My experience in K-12 as well as studying the history of education reform in America since Sputnik was launched inform this assertion. It has been a recurring theme for 60 years.


Credentialism - I saw this word used today elsewhere and it sums up what I am trying to say


Correct.

We don't gain or lose patients by it; the most recent changes in the field are often so far from settled clinical practice that they're years from anything that would be considered malpractice; we don't get reimbursed better or for it; patients largely can't tell the difference, so it doesn't change your referral stream.

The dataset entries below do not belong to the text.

theorem keep_execPool (C : Closed P) : ∀ a0 a1 a2, okS P a2 → okOut P (@execPool a0 a1 a2) := by
  intro a0 a1 a2 h2
  unfold execPool
  repeat' first | with_reducible assumption | with_reducible intro _ | with_reducible apply keep_State_runDesc C
                | with_reducible apply keep_Work_image C | with_reducible apply keep_Work_poolRow C
                | with_reducible apply okOut_mk

theorem keep_execResize (C : Closed P) : ∀ a0 a1 a2, okS P a2 → okOut P (@execResize a0 a1 a2) := by
  intro a0 a1 a2 h2
  unfold execResize
  repeat' first | with_reducible assumption | with_reducible intro _ | with_reducible apply keep_State_runDesc C
                | with_reducible apply keep_Work_image C | with_reducible apply keep_Work_resizeRow C
                | with_reducible apply okOut_mk

theorem keep_execCrop (C : Closed P) : ∀ a0 a1 a2, okS P a2 → okOut P (@execCrop a0 a1 a2) := by
  intro a0 a1 a2 h2
  unfold execCrop
  repeat' first | with_reducible assumption | with_reducible intro _ | with_reducible apply keep_State_runDesc C
                | with_reducible apply keep_Work_image C | with_reducible apply keep_Work_cropRow C
                | with_reducible apply okOut_mk

theorem keep_execRegroup (C : Closed P) : ∀ a0 a1 a2, okS P a2 → okOut P (@execRegroup a0 a1 a2) := by
  intro a0 a1 a2 h2
  unfold execRegroup
  repeat' first | with_reducible assumption | with_reducible intro _ | with_reducible apply keep_State_runDesc C
                | with_reducible apply keep_Work_image C | with_reducible apply keep_Work_regroupRow C
                | with_reducible apply okOut_mk

theorem keep_State_setLattice (C : Closed P) : ∀ a0 a1 a2 a3, okS P a0 → okS P (@State.setLattice a0 a1 a2 a3) := by
  intro a0 a1 a2 a3 h0
  unfold State.setLattice
  dsimp only
  repeat' first | with_reducible assumption

theorem keep_Work_latticeLoad (C : Closed P) : ∀ a0 a1, okW P a0 → okW P (@Work.latticeLoad a0 a1) := by
  intro a0 a1 h0
  unfold Work.latticeLoad
  dsimp only
  repeat' first | with_reducible assumption | with_reducible apply ite_okW (P := P)
                | with_reducible apply keep_Work_fail C | with_reducible apply keep_Work_read C
                | with_reducible apply keep_State_pick C | with_reducible apply keep_State_setLattice C
                | with_reducible refine okP_elim (P := P) (by assumption) ?_ | split

theorem keep_Work_latticeFree (C : Closed P) : ∀ a0 a1, okW P a0 → okW P (@Work.latticeFree a0 a1) := by
  intro a0 a1 h0
  unfold Work.latticeFree
  dsimp only
  repeat' first | with_reducible assumption | with_reducible apply ite_okW (P := P)
                | with_reducible apply keep_Work_fail C | with_reducible apply keep_State_setLattice C

theorem keep_Work_occUpdate (C : Closed P) : ∀ a0 a1, okW P a0 → okW P (@Work.occUpdate a0 a1) := by
  intro a0 a1 h0
  unfold Work.occUpdate
  dsimp only
  repeat' first | with_reducible assumption | with_reducible intro _ | with_reducible apply keep_Work_read C
                | with_reducible apply keep_Work_output C | with_reducible apply keep_Work_write C
                | with_reducible apply keep_Work_settleState C | with_reducible apply keep_foldlW (P := P)

theorem keep_State_setPlan (C : Closed P) : ∀ a0 a1, okS P a0 → okS P (@State.setPlan a0 a1) := by
  intro a0 a1 h0
  unfold State.setPlan
  dsimp only
  repeat' first | with_reducible assumption

theorem keep_State_planWork (C : Closed P) : ∀ a0 a1, okS P a0 → okW P (@State.planWork a0 a1) := by
  intro a0 a1 h0
  unfold State.planWork
  repeat' first | with_reducible assumption

theorem keep_State_planWorld (C : Closed P) : ∀ a0 a1, okS P a0 → okV P (@State.planWorld a0 a1) := by
  intro a0 a1 h0
  unfold State.planWorld
  dsimp only
  repeat' first | with_reducible assumption | with_reducible apply keep_State_planWork C
                | with_reducible apply keep_Work_read C

theorem keep_State_planBegin (C : Closed P) : ∀ a0 a1 a2, okS P a0 → okS P (@State.planBegin a0 a1 a2) := by
  intro a0 a1 a2 h0
  unfold State.planBegin
  dsimp only
  repeat' first | with_reducible assumption | with_reducible apply ite_okS (P := P)
                | with_reducible apply keep_State_readyDirect C
                | with_reducible refine okP_elim (P := P) (by assumption) ?_ | split | dsimp only [okS]

theorem keep_State_stopCheck (C : Closed P) : ∀ a0 a1 a2, okW P a0 → okV P (@State.stopCheck a0 a1 a2) := by
  intro a0 a1 a2 h0
  unfold State.stopCheck
  dsimp only
  repeat' first | with_reducible assumption | with_reducible apply ite_okV (P := P)
                | with_reducible apply keep_Work_freeVal C

theorem keep_State_planGrant (C : Closed P) : ∀ a0, okS P a0 → okS P (@State.planGrant a0) := by
  intro a0 h0
  unfold State.planGrant
  dsimp only
  repeat' first | with_reducible assumption | with_reducible apply ite_okS (P := P)
                | with_reducible apply keep_State_planWorld C | with_reducible apply keep_State_stopCheck C
                | with_reducible apply keep_State_setPlan C | split

theorem keep_State_searchRound (C : Closed P) : ∀ a0 a1 a2, okS P a0 → okS P (@State.searchRound a0 a1 a2) := by
  intro a0 a1 a2 h0
  unfold State.searchRound
  dsimp only
  repeat' first | with_reducible assumption | with_reducible apply ite_okS (P := P)
                | with_reducible apply keep_State_planWorld C | with_reducible apply keep_State_countFree C
                | with_reducible apply keep_State_count C | with_reducible apply keep_State_setPlan C | split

It does little-to-nothing for our careers. We stay up out of pride, and out of commitment for providing our patients with good care.


Medical literature has a pretty low SNR when you look at it from the point of view of "does this help my patients?" Also, PubMed is a thing that's roughly the medical equivalent of Stack Overflow, so you can do some of this "on the fly" to an extent.


They said no career benefits. They don't usually get a promotion for knowing about X or a salary raise so its effects are indirect if they don't actually use it regularly like say a dentist knowing about dental implant options.


That is a fair point and in that light the statement is far less jarring.


> This does not have any career benefit whatsoever; it’s done so as to be worthy of our patients’ trust.

That's what I said. It's surprising how many people chose to read into my post something that isn't there.


Does this surprise you? Interacting with my doctors has never given me the impression that they stay abreast of current literature, and their employment doesn't seem threatened by the deficit.


In medicine it's largely to college bribes from vendors.